I have been trading options on the IQ Options for some time now but unsuccessful.
Nevertheless, I see on the leader board a lot of traders from the UAE who are very successful...

Anyone who is a trader or knows one who is and wants to share their strategy?

- pete


----------



## MichealP (Oct 25, 2018)

Whatever strategy you pretend to use, the house comes out as a winner. 
Trading is about knowledge and a bit of vision + plenty of good luck.


----------



## JG (Mar 22, 2017)

LuckyPete said:


> Hey,
> 
> I have been trading options on the IQ Options for some time now but unsuccessful.
> Nevertheless, I see on the leader board a lot of traders from the UAE who are very successful...
> ...


I have done trading in iqoptions earlier but from my understanding it is ultimately a lose for traders like us. The profit most of the times goes to the iq.

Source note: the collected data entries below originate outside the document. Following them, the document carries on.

-- ==== Sys2Proof/Machine/Save.lean ====
section
/-! DEFINITION. The end of a thread by TEXIT, and saved threads: TSAVE, TRESTORE (R51, R68 to R70, R120, R126, R147, R148). -/

namespace Sys2Proof.Machine

/-! ### TEXIT -/

/-- The tile registers that a grove thread owns. -/
def State.ownEw (s : State) (t : Tid) : Option Ew :=
  if t.kind = .grove ∧ (s.ew (ewCore t)).owner = some t then some (s.ew (ewCore t)) else none

/-- Work of the engine remains: queued, or a drain in progress. -/
def Matrix.working (m : Matrix) : Bool := !m.queue.isEmpty || m.t0.st.code == 2 || m.t1.st.code == 2

/-- TEXIT: deferred errors first, then the completion of the engines' work and of remote stores, then the end. -/
def execTexit (t : Tid) (s : State) : Host.Outcome State Fault Refusal :=
  .next (s.issue t (.texit t) profAll fun s1 =>
    let m := s1.ownMat t
    let e := s1.ownEw t
    if m.any (fun x => x.pend) then
      .fault (s1.setMat t.groveOf { s1.mat t.groveOf with mstat := (s1.mat t.groveOf).mstat &&& 0x0FFF }) { code := 0x33 }
    else if e.any (fun x => x.pending) then
      .fault (s1.setEw (ewCore t) { s1.ew (ewCore t) with pending := false }) { code := 0x3A }
    else if m.any Matrix.working ∨ s1.storesOut t then .wait s1 .cond
    else .jump (s1.endThread t false))

/-! ### The thread save area (Table 3.11) -/

/-- Bytes of a vector register of a kind; none on thread cores. -/
def vlBytes : TKind → Nat
  | .grove => 0
  | .near => 64
  | .control => 128

/-- What the reserved bytes from 0x280 hold in this model (assumption log 15): level, launch, group, which engines were saved,
a refusal still to be told. -/
structure SaveNote where
  sup : Bool
  launch : Option Nat
  group : Nat
  pinned : Bool
  mat : Option W64
  ew : Option W64
  late : Option W64
  deriving DecidableEq, Repr

/-- An optional word. -/
def optBytes : Option W64 → List Byte
  | none => natLE 1 0 ++ natLE 8 0
  | some v => natLE 1 1 ++ natLE 8 v.toNat

/-- The note's bytes. -/
def SaveNote.bytes (n : SaveNote) : List Byte :=
  natLE 1 n.sup.toNat ++ natLE 1 n.pinned.toNat ++ natLE 2 n.group ++ optBytes (n.launch.map (BitVec.ofNat 64)) ++ optBytes n.mat ++
    optBytes n.ew ++ optBytes n.late

/-- An optional word read. -/
def optAt (b : List Byte) (o : Nat) : Option W64 :=
  if fieldLE b o 1 % 2 = 1 then some (BitVec.ofNat 64 (fieldLE b (o + 1) 8)) else none

/-- The note read back. -/
def noteOf (b : List Byte) : SaveNote :=
  { sup := fieldLE b 0 1 % 2 == 1, pinned := fieldLE b 1 1 % 2 == 1, group := fieldLE b 2 2 % 4096,
    launch := (optAt b 4).map (·.toNat), mat := optAt b 13, ew := optAt b 22, late := optAt b 31 }

/-- The note of a thread that is saved. -/
def State.saveNote (s : State) (t : Tid) : SaveNote :=
  let c := s.ctx t
  { sup := c.sup, launch := c.launch, group := c.group, pinned := c.pinned, mat := (s.ownMat t).map (·.save),
    ew := (s.ownEw t).map (·.save), late := c.late }

/-- The pieces of a save area that are written: offset and bytes. -/
def State.savePieces (s : State) (t : Tid) : List (Nat × List Byte) :=
  let c := s.ctx t
  let vl := vlBytes t.kind
  let regs := (List.range 14).flatMap fun n => natLE 8 (((s.stateReg t n).getD 0).toNat)
  [(0, (List.range 32).flatMap fun r => natLE 8 (c.ga r).toNat), (0x100, (List.range 32).flatMap fun r => natLE 8 (c.gf r).toNat),
   (0x200, regs ++ List.replicate 16 0), (0x280, (s.saveNote t).bytes)] ++
  (if vl = 0 then [] else
    [(0x400, (List.range 32).flatMap fun r => natLE vl (c.gv r).toNat),
     (0x1400, List.replicate 16 0xFF ++ (List.range 7).flatMap (fun r => natLE 16 ((c.gk (r + 1)).toNat % 2 ^ vl)) ++
        List.replicate 128 0)])

/-- Pieces written at an area. -/
def State.writeParts (s : State) (a : Agt) (base : Nat) : List (Nat × List Byte) → MRes × State
  | [] => (.ok [], s)
  | (o, bs) :: rest =>
    match s.vwrite a (base + o) bs with
    | (.ok _, s1) => s1.writeParts a base rest
    | x => x

/-- The lane masks at 0x1400 of an area as registers: near threads have 64 lanes. -/
def maskBytes (vl : Nat) : Nat := if vl = 64 then 8 else 16

/-- The context that an area holds, for a thread restored to `t` by a thread of job `job` (R68, R70). -/
def ctxOf (b : List Byte) (t : Tid) (job epoch : Nat) : Ctx :=
  let n := noteOf (b.drop 0x280)
  let q := fun i => BitVec.ofNat 64 (fieldLE b (0x200 + 8 * i) 8)
  let vl := vlBytes t.kind
  let c0 := (List.range 32).foldl (fun c r =>
    (c.sa r (BitVec.ofNat 64 (fieldLE b (8 * r) 8))).sf r (BitVec.ofNat 64 (fieldLE b (0x100 + 8 * r) 8))) Ctx.idle
  let c1 := if vl = 0 then c0 else
    (List.range 32).foldl (fun c r => c.sv r (BitVec.ofNat 1024 (fieldLE b (0x400 + vl * r) vl))) c0
  let c2 := if vl = 0 then c1 else
    (List.range 7).foldl (fun c r => c.sk (r + 1) (BitVec.ofNat 128 (fieldLE b (0x1410 + 16 * r) (maskBytes vl)))) c1
  let c3 := [0x03, 0x04, 0x05, 0x06, 0x07, 0x08, 0x09].foldl (fun (c : Ctx) i => c.putState i (q i)) c2
  { c3 with st := .ready, sup := n.sup && t.kind == .control, pc := q 4, job := job, epoch := BitVec.ofNat 32 epoch,
            hvec := if t.kind = .control then q 12 &&& ~~~3 else 0, launch := n.launch, group := n.group, pinned := n.pinned,
            late := n.late }

/-! ### The matrix save area (Table 3.12) -/

/-- A tile as TSAVE writes it: a POISONED one as EMPTY (R120). -/
def Tile.saved (x : Tile) : Tile := if x.st = .poisoned then Tile.clear else x

/-- The state of a tile in a save area's header: 0 empty, 1 filling, 2 full (Table 3.12). -/
def saveTileCode (x : Tile) : Nat := x.saved.st.code

/-- Format byte of a tile: its class, and bit 7 when its epoch is not the one saved (assumption log 15). -/
def saveTileFmt (x : Tile) (epoch : Nat) : Nat := x.cls + if x.epoch.toNat = epoch then 0 else 128

/-- The element records of a tile. -/
def Tile.records (x : Tile) : List Byte :=
  (List.range 4096).flatMap fun i =>
    let e := tabGet elZero x.el i
    natLE 8 e.total ++ natLE 2 e.guard ++ natLE 6 0 ++ natLE 8 e.chunk ++ natLE 8 0

/-- The 260 KiB of a matrix engine. Bytes 0x0 to 0x7 hold the version and a format code of the tiles: Table 3.12 says neither where
nor which code. The model puts the class number of tile 0 in byte 2 and that of tile 1 in byte 3 (DESIGN CHOICE, assumption
log 15). -/
def Matrix.image (m : Matrix) (epoch : Nat) : List Byte :=
  let a := m.t0.saved
  let b := m.t1.saved
  natLE 2 1 ++ natLE 1 (saveTileFmt a epoch) ++ natLE 1 (saveTileFmt b epoch) ++ natLE 4 0 ++
    natLE 1 a.count ++ natLE 1 b.count ++ natLE 1 (saveTileCode m.t0 + 4 * saveTileCode m.t1) ++ natLE 1 0 ++ natLE 4 epoch ++
    (List.range 0x38).map (fun i => tabGet epiZero m.epi (0x10 + i)) ++ natLE 8 m.mstatWord.toNat ++ List.replicate 0x7B0 0 ++
    (List.range 0x800).map (fun i => tabGet epiZero m.epi (0x800 + i)) ++ a.records ++ b.records

/-- A tile from a save area. -/
def tileFrom (b : List Byte) (fmt count code off epoch : Nat) (reduced : Bool) : Tile :=
  { st := match code with | 0 => .empty | 1 => .filling | _ => .closed
    cls := fmt % 8, epoch := BitVec.ofNat 32 (if fmt / 128 = 1 then epoch + 1 else epoch), reduced := reduced, count := count % 16,
    el := (List.range 4096).foldl (fun t i =>
      tabSet elZero t i { total := fieldLE b (off + 32 * i) 8, guard := fieldLE b (off + 32 * i + 8) 2,
                          chunk := fieldLE b (off + 32 * i + 16) 8 }) [],
    drain := none }

/-- A matrix engine from its save area, owned by a thread; `m` is the engine that takes it. -/
def matrixFrom (b : List Byte) (t : Tid) (reduced : Bool) (save : W64) (m : Matrix) : Matrix :=
  let ep := fieldLE b 0x0C 4
  let st := fieldLE b 0x0A 1
  { m with
      owner := some t, queue := [], save := save, epi := epiOf b, mstat := BitVec.ofNat 13 (fieldLE b 0x48 8),
      t0 := tileFrom b (fieldLE b 2 1) (fieldLE b 8 1) (st % 4) 0x1000 ep reduced,
      t1 := tileFrom b (fieldLE b 3 1) (fieldLE b 9 1) (st / 4 % 4) 0x21000 ep reduced }

/-! ### The element-wise save area (Table 6.14) -/

/-- The 65 KiB of a core's element-wise state. -/
def Ew.image (e : Ew) (epoch : Nat) : List Byte :=
  natLE 2 1 ++ natLE 2 (e.rows + 256 * e.cols) ++ natLE 4 0 ++ natLE 4 epoch ++ natLE 4 0 ++ natLE 8 e.estat.toNat ++ natLE 8 0 ++
    (List.range 8).flatMap (fun n => natLE 8 (tabGet slotZero e.slots n).toNat) ++ List.replicate 32 0 ++
    (match e.prog with | some b => b | none => List.replicate 384 0) ++ List.replicate 0x200 0 ++
    (List.range 65536).map fun i => tabGet tileZero e.tiles i

/-- The element-wise state from its save area. -/
def ewFrom (b : List Byte) (t : Tid) (save : W64) : Ew :=
  let st := fieldLE b 0x10 8
  { owner := some t, tiles := putTile [] 0 (sliceB b 0x400 65536), rows := fieldLE b 2 1 % 64, cols := fieldLE b 3 1,
    slots := (List.range 8).foldl (fun x n => tabSet slotZero x n (BitVec.ofNat 64 (fieldLE b (0x20 + 8 * n) 8))) [],
    eflags := BitVec.ofNat 5 st, errTile := bitAt st 5, pending := bitAt st 6, errReg := bitsOf st 15 12,
    prog := if bitAt st 7 then some (sliceB b 0x80 384) else none, save := save, queue := [], packed := none }

/-! ### TSAVE -/

/-- The addresses of the engine save areas of a thread, with their lengths. -/
def State.engineAreas (s : State) (x : Tid) : List (Nat × Nat) :=
  (match s.ownMat x with | some m => [(m.save.toNat, 0x41000)] | none => []) ++
    (match s.ownEw x with | some e => [(e.save.toNat, 0x10400)] | none => [])

/-- The engine images of a thread at their addresses. -/
def State.engineImages (s : State) (x : Tid) : List (Nat × List Byte) :=
  let ep := s.fld fMode_A_EPOCH
  (match s.ownMat x with | some m => [(m.save.toNat, m.image ep)] | none => []) ++
    (match s.ownEw x with | some e => [(e.save.toNat, e.image ep)] | none => [])

/-- The engines and the context of a saved thread are free: the launch keeps counting it. -/
def State.savedAway (s : State) (x : Tid) : State := (s.releaseEngines x).freeCtx x

/-- Images written one after another at job level. -/
def State.writeImages (s : State) (x : Tid) : List (Nat × List Byte) → MRes × State
  | [] => (.ok [], s)
  | (va, bs) :: rest =>
    match s.vwrite (engAgt x) va bs with
    | (.ok _, s1) => s1.writeImages x rest
    | r => r

/-- An outcome of the thread's own area as a fault of the issuing thread. -/
def areaFault (s : State) (va : W64) (r : MRes) : TRes := readFault s va r

/-- The element-wise queue of a thread to be saved: once its TSAVE has waited for it, it has run empty (R148). -/
def State.ewQuiet (s : State) (t x : Tid) : State :=
  match s.ownEw x with
  | some e => if (s.ctx t).instr.isSome then s.ewProgress (ewCore x) (e.need .drained) else s
  | none => s

/-- The save of a FAULTED thread once its engines and stores are quiet. The spec names no reaction to an area that is not aligned:
the thread's own raises MISALIGNED (DESIGN CHOICE, assumption log 112), an engine's ENGINE_BUSY_SAVE (DESIGN CHOICE, assumption
log 113). -/
def State.saveThread (s : State) (t x : Tid) (va : W64) : TRes :=
  if va.toNat % 8192 ≠ 0 then .fault s { code := 0x20, va := va }
  else if (s.ownMat x).any Matrix.working ∨ s.storesOut x ∨ (s.ownEw x).any (fun e => !e.queue.isEmpty) then .wait s .cond
  else if (s.engineAreas x).any (fun a => a.1 % 4096 != 0) then .fault s { code := 0x25 }
  else match s.probeRanges .jobLevel .store (s.engineAreas x) with
    | (.fault _ _, s1) => .fault s1 { code := 0x25 }
    | (.stall, s1) => .wait s1 .access
    | (.ok, s1) =>
      match s1.vprobe (s1.whoOf t) .store va.toNat 8192 with
      | (.ok _, s2) =>
        match s2.writeImages x (s2.engineImages x) with
        | (.ok _, s3) =>
          match s3.writeParts (s3.agtOf t) va.toNat (s3.savePieces x) with
          | (.ok _, s4) => .done (s4.savedAway x)
          | (r, s4) => areaFault s4 va r
        | (.stall, s3) => .wait s3 .access
        | (_, s3) => .fault s3 { code := 0x25 }
      | (r, s2) => areaFault s2 va r

/-- TSAVE: the context is not IDLE between its faults, so the thread named must be FAULTED. -/
def execTsave (t : Tid) (a d : Reg) (s : State) : Host.Outcome State Fault Refusal :=
  .next (s.actOn t (.tsave t a d) a profSupWork (fun c => c.st == .faulted) fun s1 x =>
    (s1.ewQuiet t x).saveThread t x ((s1.ctx t).ga d))

/-! ### TRESTORE -/

/-- The engine images that a note names, read at job level. -/
def State.readImage (s : State) (t x : Tid) (n : Nat) : Option W64 → MRes × State
  | none => (.ok [], s)
  | some va => s.vread { engAgt x with read := .read t } va.toNat n

/-- The engines that a restored thread needs are free. While another thread owns one, TRESTORE waits in WAIT, as an instruction of the
engine would (DESIGN CHOICE, assumption log 114: R70 is silent). -/
def State.enginesFree (s : State) (x : Tid) (n : SaveNote) : Bool :=
  (n.mat.isNone || (s.mat x.groveOf).owner.isNone) && (n.ew.isNone || (s.ew (ewCore x)).owner.isNone)

/-- An image was saved under another epoch (R70). -/
def wrongEpoch (b : List Byte) (off epoch : Nat) : Bool := !b.isEmpty && fieldLE b off 4 != epoch

/-- The engines of a restored thread. -/
def State.putEngines (s : State) (x : Tid) (n : SaveNote) (bm be : List Byte) : State :=
  let s1 := match n.mat with
    | some va => s.setMat x.groveOf (matrixFrom bm x (s.flag fMode_A_CAP_MODE) va (s.mat x.groveOf))
    | none => s
  match n.ew with
  | some va => s1.setEw (ewCore x) (ewFrom be x va)
  | none => s1

/-- The restore of an area to an idle context. -/
def State.restoreThread (s : State) (t x : Tid) (va : W64) : TRes :=
  if va.toNat % 8192 ≠ 0 then .fault s { code := 0x20, va := va }
  else match s.vread (s.agtOf t) va.toNat 8192 with
    | (.ok b, s1) =>
      let n0 := noteOf (b.drop 0x280)
      let n := if x.kind = .grove then n0 else { n0 with mat := none, ew := none }
      let ep := s1.fld fMode_A_EPOCH
      if !s1.enginesFree x n then .wait s1 .cond
      else match s1.readImage t x 0x41000 n.mat with
        | (.ok bm, s2) =>
          match s2.readImage t x 0x10400 n.ew with
          | (.ok be, s3) =>
            if wrongEpoch bm 0x0C ep ∨ wrongEpoch be 0x08 ep then .fault s3 { code := 0x26 }
            else .done ((s3.setCtx x (ctxOf b x (s3.ctx t).job ep)).putEngines x n bm be)
          | (r, s3) => areaFault s3 (n.ew.getD 0) r
        | (r, s2) => areaFault s2 (n.mat.getD 0) r
    | (r, s1) => areaFault s1 va r

/-- TRESTORE. -/
def execTrestore (t : Tid) (a d : Reg) (s : State) : Host.Outcome State Fault Refusal :=
  .next (s.actOn t (.trestore t a d) a profSupWork (fun c => c.st == .idle) fun s1 x => s1.restoreThread t x ((s1.ctx t).ga d))

end Sys2Proof.Machine
end

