/-- The system's writes, in order: solution, factor area, hand-off list, status record. The shared area of a job without its own is
left with unspecified bytes where a factor was written to it; after the other endings it is unchanged (Table 9.8). -/
def State.endSystem (s : State) (q : Nat) (j : SJob) (o : SysOut) (inj : Bool) : State :=
  let d := j.desc
  let h := descShape d
  let i := j.next
  let r := o.res
  let step := s.fld fPkg_STEP
  let (aw, hd) := areaWrites h o (fingerprint h o.pos) j.epoch.toNat step
  let hand := r.code == 4 || r.code == 5
  let scratch := if descAt d 0x48 = 0 ∧ (r.code ≤ 1 ∨ r.code = 7) then
      [(areaVa d i, (List.range h.areaBytes).map fun k => BitVec.ofNat 8 (j.open_ r (4 + k)))] else []
  let sol := solWrites h r.sol
  let ws := (if sol.isEmpty then [] else [(solVa d i, sol)]) ++ aw.map (fun w => (areaVa d i + w.1, w.2)) ++ scratch ++
    (if hand then [(descAt d 0x58 + 4 * j.handoffs, natLE 4 i)] else []) ++
    [(descAt d 0x50 + 32 * i, statusRec s j r (slotBit j r hd))]
  match s.swrites ws with
  | (false, s1) => s.undo s1
  | (true, s1) =>
    let s2 := { s1 with fresh := s1.fresh + 1 }
    let s3 := match hd with
      | some x => s2.setResid (s2.areaKey (areaVa d i)) (s2.residOf h (s2.areaKey (areaVa d i)) x) o x
      | none => s2
    (s3.solvCount q r inj).modSJob q fun j =>
      { j with next := j.next + 1, charge := j.charge + r.work, handoffs := j.handoffs + hand.toNat }

/-- The next system of a job ends; `late` says whether the deadline has to do with it. An error of the engine's own may strike in one
of its steps (R233). -/
def State.nextSystem (s : State) (q : Nat) (late : Bool) : State :=
  match (s.solv q).job with
  | none => s
  | some j =>
    if s.flag fSafe_SAFE ∨ descCount j.desc ≤ j.next then s
    else
      let inj := s.injArmed (solvPage q) 1
      match s.runSystem j inj (if inj then none else Config.solvFault s.fresh) with
      | (none, _) => s
      | (some o, s1) =>
        let dl := o.res.code == 1 || o.res.code == 2 || o.res.code == 3
        if dl = late then s1.endSystem q j o (inj && o.res.code == 7) else s

/-- SOLVER_SYSTEM_END: the next system runs to its end and its status record is written, unless the deadline comes first. -/
def execSolverSystemEnd (q : Fin 64) (s : State) : Host.Outcome State Fault Refusal := .next (s.nextSystem q false)

/-- SOLVER_DEADLINE: the charge reaches DEADLINE at a check of the next system: its factorisation is abandoned, its last iterate is
written, or it is not run (R228). -/
def execSolverDeadline (q : Fin 64) (s : State) : Host.Outcome State Fault Refusal := .next (s.nextSystem q true)

/-- SOLVER_JOB_END: DONE and HANDOFFS, then the counter, then CONS (R216). -/
def execSolverJobEnd (q : Fin 64) (s : State) : Host.Outcome State Fault Refusal :=
  .next (match (s.solv q).job with
    | none => s
    | some j =>
      if j.next < descCount j.desc ∨ s.flag fSafe_SAFE then s
      else match s.vwrite unitAgt (j.va.toNat + 0x78) (natLE 4 1 ++ natLE 4 j.handoffs) with
        | (.stall, s1) => s.undo s1
        | (r, s1) =>
          let s2 := match r with | .ok _ => s1 | _ => s1.solvRingErr q
          let s3 := ((s2.modSolv q fun x => { x with job := none }).setFlag (fSolv_ACTIVE q) false).inc (fSolv_JOBS q)
          let cnt := fieldLE j.desc 0xC 2
          let s4 := if bitAt cnt 15 ∧ s3.fab.cnts.contains (cnt % 4096) then s3.addCounter (cnt % 4096) 1 false else s3
          s4.solvCons q)
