-- ==== Sys2Proof/Machine/Boundary.lean ====
section
/-! DEFINITION. The step boundary: the step-mark, Equinox, configuration epochs, the Solstice poll (R17, R18, R251 to R255, R318 to
R324, R331, R332). -/

namespace Sys2Proof.Machine

/-- The boundary state changed. -/
def State.modBnd (s : State) (f : BndSt → BndSt) : State := { s with bnd := f s.bnd }

/-- A phase entered. -/
def State.toPhase (s : State) (p : BPhase) : State := s.modBnd fun b => { b with phase := p }

/-! ### The fence (R17) -/

/-- A thread has an access that is issued and not performed; FAULTED contexts are not waited for (R52). -/
def Ctx.accessing (c : Ctx) : Bool := c.st == .wait && (c.rem.isSome || c.await.out)

/-- A request of the package's own units, whose stores the spec counts as none of the job's accesses. -/
def RUse.ofUnit : RUse → Bool
  | .mgmt => true
  | .pool => true
  | .unit => true
  | .gone => true
  | _ => false

/-- Every access issued before the step-mark is performed: remote ones, flagged stores, copies, engine work, copy-ring descriptors and
solver jobs released before it (R216), update passes (R244), job-class Hazel operations (R301). -/
def State.fenceDone (s : State) : Bool :=
  s.fab.ctxs.all (fun c => c.use.ofUnit) && s.fab.flags.isEmpty && s.fab.copies.isEmpty &&
    s.eng.mat.all (fun m => m.2.queue.isEmpty && !m.2.drainOut) && s.eng.solv.all (fun e => s.solvQuiet e.1) &&
    s.stks.all (fun e => s.copyQuiet e.1) && s.mdl.passes.isEmpty &&
    !(s.hz.ops.any fun o => !o.boundary && o.own.isSome) && !(s.thr.ctxs.any fun e => e.2.accessing)

/-- The rings whose entries the fence waits for, as the step-mark finds them (R17, R216). -/
def State.markRings (s : State) : State :=
  (List.range 64).foldl (fun t q => t.solvMark q) ((List.range 8).foldl (fun t n => t.copyMark n) s)

/-- The full fence of a step-mark for the job's threads (Table 2.8): every grove's view lines dropped, every translation to be dropped
dropped, and the element-wise queues run empty. -/
def State.fenceAll (s : State) : State :=
  { s with thr := { s.thr with inv := [] },
           eng := { s.eng with groves := tabMap groveDefault (fun g => { g with viewLines := [] }) s.eng.groves,
                               ew := tabMap ewDefault (fun e => { e with queue := [] }) s.eng.ew } }

/-! ### The order of the actions (Table 1.3) -/

/-- Action 4 is next; a HOLD_AFTER hold takes effect (R328). -/
def State.dueRelease (s : State) : State :=
  let s1 := s.toPhase .releaseDue
  if s1.bnd.holdDue then (s1.setFlag fSnap_HELD true).modBnd fun b => { b with holdDue := false } else s1

/-- A snapshot request or notice is pending. -/
def State.snapPending (s : State) : Bool := s.flag fSnap_REQ_PEND || s.flag fSnap_PRE_PEND

/-- After action 2: action 3 is taken with SOL_EN, or when something is pending. -/
def State.dueSolstice (s : State) : State :=
  if s.flag fSnap_SOL_EN ∨ s.snapPending then s.toPhase .pollDue else s.dueRelease

/-- After action 1: action 2 is taken when a configuration is armed; one armed during these actions waits (R324). -/
def State.dueEpoch (s : State) : State :=
  if s.flag fMode_ARMED ∧ !s.bnd.armLate then s.toPhase .applyDue else s.dueSolstice

/-- The fence is complete: the step counter counts, and the actions begin with the Equinox registers as they stand (R17, R258). -/
def State.startActions (s : State) : State :=
  let s1 := (s.fenceAll.inc fPkg_STEP).modBnd fun b =>
    { b with armLate := false,
             eqx := { en := s.flag fEqx_EQ_EN, group := s.fld fEqx_EQ_GROUP, win := s.fld fEqx_EQ_WIN,
                      list := s.fld fEqx_EQ_LIST * 64, f := 0, n := 0, pmin := 0, pmax := 0, src := 0 } }
  if s1.bnd.eqx.en then s1.toPhase .voteDue else s1.dueEpoch

/-- A boundary whose fence has become complete goes on. -/
def State.advance (s : State) : State := if s.bnd.phase = .fence ∧ s.fenceDone then s.startActions else s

Better to get devoid of them.:faint:


----------



## LuckyPete (Aug 4, 2013)

5% of the traders are successful with different degrees of success, it's a fact! That's what made the forex brokers rich and iqoption is no different... the house always wins, otherwise they go bankrupt, common sense!
About those 5% and seeing so many names on the leaderboard, from UAE, with huge amount of winnings made me post here. I am curious of how they do it!


----------



## JG (Mar 22, 2017)

LuckyPete said:


> 5% of the traders are successful with different degrees of success, it's a fact! That's what made the forex brokers rich and iqoption is no different... the house always wins, otherwise they go bankrupt, common sense!
> About those 5% and seeing so many names on the leaderboard, from UAE, with huge amount of winnings made me post here. I am curious of how they do it!


I dont know. In the end I have seen lot people trying this. Evertone lost their money.


----------